I have spent the greater part of the past 23 years digging deep to find faith in myself and in the universe to believe that I will be okay every day. Approaching each morning wondering, will today be safe? Approaching each Monday morning hoping that the week would be easy, with no shocks.
That was the new awareness I had of myself shortly after my divorce because I was so blindsided by it all.
And every day after that, I approach with a certain level of anxiety…still. With responsibility comes a lot of angst. And when you are responsible for raising a family alone and providing everything for them with no mental or physical preparation for that, well… it can be daunting, to say the least.
I come from a very large family and my parents were married for over 50 years. There were no examples or instruction manuals for single parenthood.
For the past two decades as life progressed, and as my other family members raised their respective families, they did so with a lot of support having two parents in their households to shoulder the physical and financial responsibilities. As time went on, I distanced myself a bit because it was hard for me to relate to them.
I never showed my true vulnerabilities and insecurities. I always just kept up with everyone somehow.
I am now approaching retirement age, but unable to actually retire.
As a result, it is creating a whole new feeling of separation. As my family retires, I watch from the sidelines as they go on cruises, and trips abroad, buy expensive electric bicycles, have lunches with friends on Tuesdays, and take daily yoga classes. I’m happy for them too. They have all earned it.
And though I have a good life which I have worked hard to achieve, it has been completely conceived by myself. And to keep this quality of life, I need to work until I am 70 years old because I was unable to save, enough based upon the fact that I was raising my family.
In the past 23 years, I have encountered many stops and starts, crises and growth, and good times and bad times. But so much of it was reactive. There were very few proactive opportunities for me. Pro-action seems to elude many single moms. But we are complete experts at reaction!
I still wake up every day and challenge myself to be brave.
When people say to me, I don’t know how you did it and I don’t know how you found so much courage. My answer to that is I did not find courage; I found responsibility. The responsibility that I had to take on.

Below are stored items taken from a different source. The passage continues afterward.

/-- The next payload read of a member, after the values `vs`: its size and address, or none. -/
def collRead (j : Job) (vs : List Nat) : Option (Nat × PayAddr) :=
  let k := vs.length
  let n := grpSize j.group
  match cardKind j.card with
  | 8 =>
    if k < arrayReads j then some (4, cardAddr (j.card.getD (16 + k / n) 0) (4 * (k % n) : Nat))
    else
      let q := k - arrayReads j
      let per := tokenParts j
      if q < (vs.take n).sum * per then
        let (r, t) := tokenRank (vs.take n) 0 (q / per)
        some (cardEs j.card, cardAddr (j.card.getD 11 0) (((vs.getD (n + r) 0 + t) * collCount j.card + q % per * cardEs j.card : Nat)))
      else none
  | 9 => none
  | _ => if k < collCount j.card then some (cardEs j.card, cardAddr (j.card.getD 11 0) (k * cardEs j.card : Nat)) else none

/-- The next step of reading: a block's check, then the payload. The job's `acc` holds the digest and the values read. It answers none
when all is read. -/
def collectStep (j : Job) : M (Option Job) := do
  let d := j.acc.headD 0
  let vs := j.acc.drop 1
  match (cupBlocks j.cup)[j.prog]? with
  | some va =>
    let crc ← blockCheck j va
    return some { j with prog := j.prog + 1, acc := [addDigest d j.prog crc] }
  | none =>
    match collRead j vs with
    | none => return none
    | some (n, p) =>
      let v ← payRead j n p
      return some { j with acc := d :: (vs ++ [v]) }

/-- The data that this member sends to rank `r`. -/
def collPart (j : Job) (r : Nat) : List Byte :=
  let vs := j.acc.drop 1
  let n := grpSize j.group
  match cardKind j.card with
  | 8 =>
    let before := (vs.take r).sum * tokenParts j
    leBytes 4 (vs.getD r 0) ++
      (((vs.drop (arrayReads j)).drop before).take (vs.getD r 0 * tokenParts j)).flatMap (leBytes (cardEs j.card))
  | _ => if n = 0 then [] else vs.flatMap (leBytes (cardEs j.card))

/-- The body of this member's stream to rank `r`. -/
def collBody (j : Job) (r : Nat) : List Byte :=
  let b := leBytes 2 0 ++ j.matched ++ leBytes 16 (j.acc.headD 0) ++ collPart j r
  leBytes 8 b.length ++ b

/-! ### Combining and writing -/

/-- A member's digest and data, from its body. -/
def Job.digestOf (j : Job) (s : State) (r : Nat) : Nat := leNat (((bodyOf (j.stream s r)).getD []).drop (2 + j.matched.length) |>.take 16)
def Job.partOf (j : Job) (s : State) (r : Nat) : List Byte := ((bodyOf (j.stream s r)).getD []).drop (18 + j.matched.length)

/-- The value of `n` bytes at an offset of a member's data; bytes that it did not send are free (log 7). -/
def partValue (s : State) (d : List Byte) (off n : Nat) : Nat :=
  leNat ((List.range n).map fun i => d.getD (off + i) (Config.gatherByte s.freeCtr (off + i)))

/-- The combining step of R394. -/
def collCombine (op ty a b : Nat) : Nat × Fp.Flags :=
  match idFloat ty with
  | some fmt =>
    if op = 0 then roundRes fmt Fp.rneEnv 0 0 (Fp.add .rne (Fp.decode fmt a) (Fp.decode fmt b)) else Fp.minMax fmt false (op == 1) a b
  | none =>
    let w := idWidth ty
    (if op = 0 then (a + b) % 2 ^ w else pickWord (!idSigned ty) (op == 1) w a b, 0)

/-- Levels of the tree over `n` slots. -/
def treeLevels (n : Nat) : Nat := if n ≤ 1 then 0 else Nat.log2 (n - 1) + 1

/-- A NaN as an element of a reduction is the canonical one, also where it meets no other (R394). -/
def collLeaf (ty v : Nat) : Nat :=
  match idFloat ty with
  | some f => if Fp.isNaN (Fp.decode f v) then Fp.canonNaN f else v
  | none => v

/-- Element `e` of the result. -/
def collResult (s : State) (j : Job) (e : Nat) : Nat :=
  let es := cardEs j.card
  let n := grpSize j.group
  let k := treeLevels n
  let slots := (List.range (2 ^ k)).map fun r => if r < n then some (collLeaf (ctlType j.card) (partValue s (j.partOf s r) (e * es) es)) else none
  (treeOf (collCombine (ctlOp j.card) (ctlType j.card)) k slots).1.getD 0

/-- RCNT and ROFF as a receiver finds them: the senders' counts, and either its own arrays or the running sums (R396). -/
def rxCounts (s : State) (j : Job) : List Nat := j.ranks.map fun r => leNat ((j.partOf s r).take 4)
def rxOffsets (s : State) (j : Job) : List Nat :=
  let n := grpSize j.group
  if rxAuto j.card then j.ranks.map fun r => ((rxCounts s j).take r).sum else (j.acc.drop (1 + 3 * n)).take n

/-- The counts disagree, or tokens pass RCAP. -/
def rxBad (s : State) (j : Job) : Bool :=
  let n := grpSize j.group
  let cs := rxCounts s j
  cardKind j.card == 8 && ((!rxAuto j.card && (j.acc.drop (1 + 2 * n)).take n != cs) ||
    (cs.zip (rxOffsets s j)).any fun p => decide ((j.card.getD 15 0).toNat < p.1 + p.2))

/-- Elements that this member writes of a reduction. -/
def redCount (j : Job) : Nat := if ctlScatter j.card then collCount j.card / grpSize j.group else collCount j.card

/-- The `k`-th payload write of a member: size, address and value, or none after the last. -/
def collWrite (s : State) (j : Job) (k : Nat) : Option (Nat × PayAddr × Nat) :=
  let es := cardEs j.card
  let n := grpSize j.group
  let dst (off : Nat) : PayAddr := cardAddr (j.card.getD 12 0) off
  let count := collCount j.card
  match cardKind j.card with
  | 6 =>
    if k < redCount j then
      some (es, dst (k * es), collResult s j ((if ctlScatter j.card then grpRank j.group * redCount j else 0) + k))
    else none
  | 7 => if k < n * count then some (es, dst (k * es), partValue s (j.partOf s (k / count)) (k % count * es) es) else none
  | 8 =>
    let head := if rxAuto j.card then 2 * n else 0
    if k < head then
      some (4, cardAddr (j.card.getD (18 + k / n) 0) (4 * (k % n) : Nat),
        (if k < n then rxCounts s j else rxOffsets s j).getD (k % n) 0 % 2 ^ 32)
    else
      let q := k - head
      let per := tokenParts j
      if q < (rxCounts s j).sum * per then
        let (r, t) := tokenRank (rxCounts s j) 0 (q / per)
        some (es, dst (((rxOffsets s j).getD r 0 + t) * count + q % per * es), partValue s (j.partOf s r) (4 + t * count + q % per * es) es)
      else none
  | _ => none

/-- PROG after success (R392). -/
def collProg (s : State) (j : Job) : Nat :=
  match cardKind j.card with
  | 6 => redCount j
  | 7 => grpSize j.group * collCount j.card
  | 8 => (rxCounts s j).sum
  | _ => 0

/-! ### Cupping (R400, R401) -/

/-- The majority digest, with the number of members that hold it. -/
def majority (ds : List Nat) : Option (Nat × Nat) :=
  (ds.find? fun d => decide (ds.length < 2 * ds.count d)).map fun d => (d, ds.count d)

/-- The CUPRES record, and whether SELFDIV is set. -/
def cupRecord (ds : List Nat) (me : Nat) : List Nat × Bool × Bool :=
  let own := ds.getD me 0
  let m := majority ds
  let top := (m.map (·.1)).getD 0
  let agree := (m.map (·.2)).getD 0
  let differs (d : Nat) : Bool := m.isNone || d != top
  let bitsOf (k : Nat) : Nat := ((List.range 64).filter fun i => 64 * k + i < ds.length && differs (ds.getD (64 * k + i) 0)).map (2 ^ ·) |>.sum
  ([own % 2 ^ 64, own / 2 ^ 64, top % 2 ^ 64, top / 2 ^ 64, agree + ds.length * 2 ^ 11 + b2n m.isNone * 2 ^ 32 + b2n (differs own) * 2 ^ 33, 0]
    ++ (List.range 16).map bitsOf, differs own, m.isNone)

def cupAddr (j : Job) (i : Nat) : PayAddr := cardAddr (j.card.getD 15 0) (8 * i : Nat)

/-- The checks of the CUPRES writes, without a write, and where they go. -/
def cupCheck (j : Job) : M (List Loc) :=
  if isCupRed j.instr then readRun 22 0 fun i => do
    let p := cupAddr j i
    let l ← payLoc j 8 p .write
    reachLoc l p.rep
    return l
  else pure []

/-- A fault set pending in place of an earlier one. -/
def State.setPending (s : State) (p : Pending) : State :=
  { s with pendings := (s.pendings.filter fun q => !(q.lid == p.lid && q.rank == p.rank && q.diverge == p.diverge && p.diverge)) ++ [p] }

/-- The words of CUPRES written where the checks have placed them. One that the last link to a peer has lost meanwhile is not made: the call has
been told as a success (DESIGN CHOICE, log 9). -/
def cupPut (j : Job) (l : List (Loc × Nat)) (s : State) : State :=
  match l with
  | [] => s
  | p :: r => cupPut j r (match engWrite j.agent p.1 8 p.2 0 s with
      | .ok (_, t) => t
      | .error _ => s)

/-- CUPRES written, and DIVERGENCE set pending where the member differs. -/
def cupWrite (s : State) (j : Job) : State :=
  if isCupRed j.instr then
    (let (ws, self, noq) := cupRecord (j.ranks.map (j.digestOf s)) (grpRank j.group)
     let t := cupPut j (j.cupAt.zip ws) s
     if self then t.setPending ⟨j.lid, j.rank, true, b2n noq, grpRank j.group + grpGid j.group * 2 ^ 10⟩ else t)
  else s

/-! ### The course of a call (R390, R392, R393) -/

/-- The end of the call that another member, or the fabric, brings about. A member that has told the others that it succeeds ends with success where
all the others have told it so, and else with GROUPFAIL where one has become unreachable, whatever that one ends with (DESIGN CHOICE, log 9). -/
def callBroken (s : State) (j : Job) : Option (Nat × Nat) :=
  let others := j.ranks.filter fun r => r != grpRank j.group
  match others.findSome? fun r => streamFailure (j.stream s r) with
  | some (c, sub) => some (GROUPFAIL, if c = GROUPFAIL then sub else 0)
  | none =>
    if j.agreed && others.all fun r => decide (2 ≤ (verdictsOf (j.stream s r)).length) then none
    else if others.any fun r => (s.liveLinks (grpPkg j.group r)).isEmpty then some (GROUPFAIL, 3) else none

/-- Some member's list, or what it matches, differs from this one's (R390). -/
def disagrees (s : State) (j : Job) : Bool :=
  !(j.strangers s).isEmpty || j.ranks.any fun r => match bodyOf (j.stream s r) with
    | some b => (b.drop 2).take j.matched.length != j.matched
    | none => false

/-- A step of an operation of a job: the next state, and whether to go on at once. A trap ends the job with its cause (R292). -/
def jobTry (s : State) (j : Job) (m : M State) : State × Bool :=
  match m s with
  | .ok (t, _) => (t, true)
  | .error (.trap t) => ((logJob s j t).setJob (j.failed t 0), false)
  | .error (.wait none) => (s, false)
  | .error (.wait (some r)) => (s.request r, false)

/-- Sent to every member, or the end of the job. -/
def postOr (s : State) (j : Job) (bytes : Nat → List Byte) (next : Job) : State :=
  match s.post j bytes with
  | some t => t.setJob next
  | none => s.setJob (j.ended GROUPFAIL 3 0)

/-- One step of a running collective. A member tells its success once what it has written has been performed. -/
def collectiveStep (s : State) (j : Job) : State × Bool :=
  match callBroken s j with
  | some (c, sub) => (s.setJob (j.ended c sub 0), false)
  | none =>
    if !j.agreed && disagrees s j then (s.setJob (j.ended GROUPFAIL 1 0), false)
    else if (bodyOf (j.own s)).isNone then
      jobTry s j (do
        match ← collectStep j with
        | some k => return (← get).setJob k
        | none => return postOr (← get) j (collBody j) { j with prog := 0 })
    else if j.ranks.any fun r => (bodyOf (j.stream s r)).isNone then (s, false)
    else if rxBad s j then (s.setJob (j.ended GROUPFAIL 2 0), false)
    else if !j.agreed then
      if (collWrite s j j.prog).isNone && s.postedBy (· == j.agent) then (s, false)
      else jobTry s j (do
        match collWrite s j j.prog with
        | some (n, p, v) =>
          payWrite j n p v
          return (← get).setJob { j with prog := j.prog + 1 }
        | none =>
          let places ← cupCheck j
          return postOr (← get) j (fun _ => leBytes 2 0) { j with agreed := true, cupAt := places })
    else if j.ranks.any fun r => (verdictsOf (j.stream s r)).length < 2 then (s, false)
    else
      let t := cupWrite s j
      ({ t.setJob (j.ended 0 0 (collProg s j)) with freeCtr := t.freeCtr + 1 }, true)

/-- A message of a collective taken from a package: bytes of a stream; those of a call that has ended here are dropped (R385, R390). -/
def collectiveBytes (s : State) (src gid call : Nat) (bs : List Byte) : State :=
  let late := (s.groups.any fun g => g.gid == gid && decide (call < g.calls)) &&
    !(s.jobs.any fun j => !j.moved && grpGid j.group == gid && j.call == call && !j.group.isEmpty)
  if late then s else s.feed gid call src bs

I didn’t start a family with my ex-husband thinking that there was an escape clause. Even though he did. That was never an option or thought for me. And even if it was presented to me on a silver platter, I would never have taken it. I had two little people who needed me to help them build their lives and become whom they were supposed to be.
That was what kept me moving forward.
I would of course have found my own motivation to create a life for myself anyway because I love life. But when you have two children that need you for their basic survival and blueprint creation, well…your perspectives change completely.
I was not a solo act. I was part of a trio.
I intend on pushing through this new phase of slight anxiety as I sit in a population of Baby Boomers that are all living their best retirement lives. Lives they worked hard to achieve and who deserve the rewards.
I must still embrace my career and I want to still grow even though I’m now over 60 years old. I must believe there’s more for me to do, that will result in one day my being able to rest and continue to live the lifestyle I love so much!
What pushes me on now is that I know I deserve that. I know I have earned that. And I hope with all my heart that God‘s plan for me was not just to label me as a single mother carrying a globe on her shoulders for two decades. I refuse to be that tired woman who just disappears from this earth, having not experienced the joy of living the rewards of her toil.
Before I take my last breath, I insist on knowing that my life was on purpose. I will never give up or give in. My life is too fabulous!
I used to say to myself daily, “Failure is not an option.
I will be a huge success!” I already am.
So why do I say all of this? I say it so you can get your act together and make sure that even though you are caring for your family, I want you to care for your future self too! If I could do any do-overs, I would talk about the future with an advisor who wasn’t part of my family or my personal social sphere. Someone who could lay it all out in the kindest of ways so that I was not overwhelmed. Because I guarantee, I would have been no matter what.
I was so busy keeping up with everyone and being a rock star in others’ eyes. I didn’t want to appear vulnerable to anyone. I wanted to keep up the well-curated vision I had created for myself for the world. Though to a certain extent that served me well, it also made me feel alone. It was a lot to project.
So, find someone you can be vulnerable to and whom you trust with your worries, thoughts, hopes, and fears. And draw up a plan for your future self!
There is a reason that flight attendants instruct you to put on your oxygen mask first before you help put on your children’s. You need to be able to be clear-thinking and not oxygen deprived to assist others. It’s the same with your future. Prepare yourself for your future self now and you be fine. You will be clear thinking. And then your adult children will be as well! They won’t have to worry about you and more importantly you won’t have to either!
I wish your future selves all the best!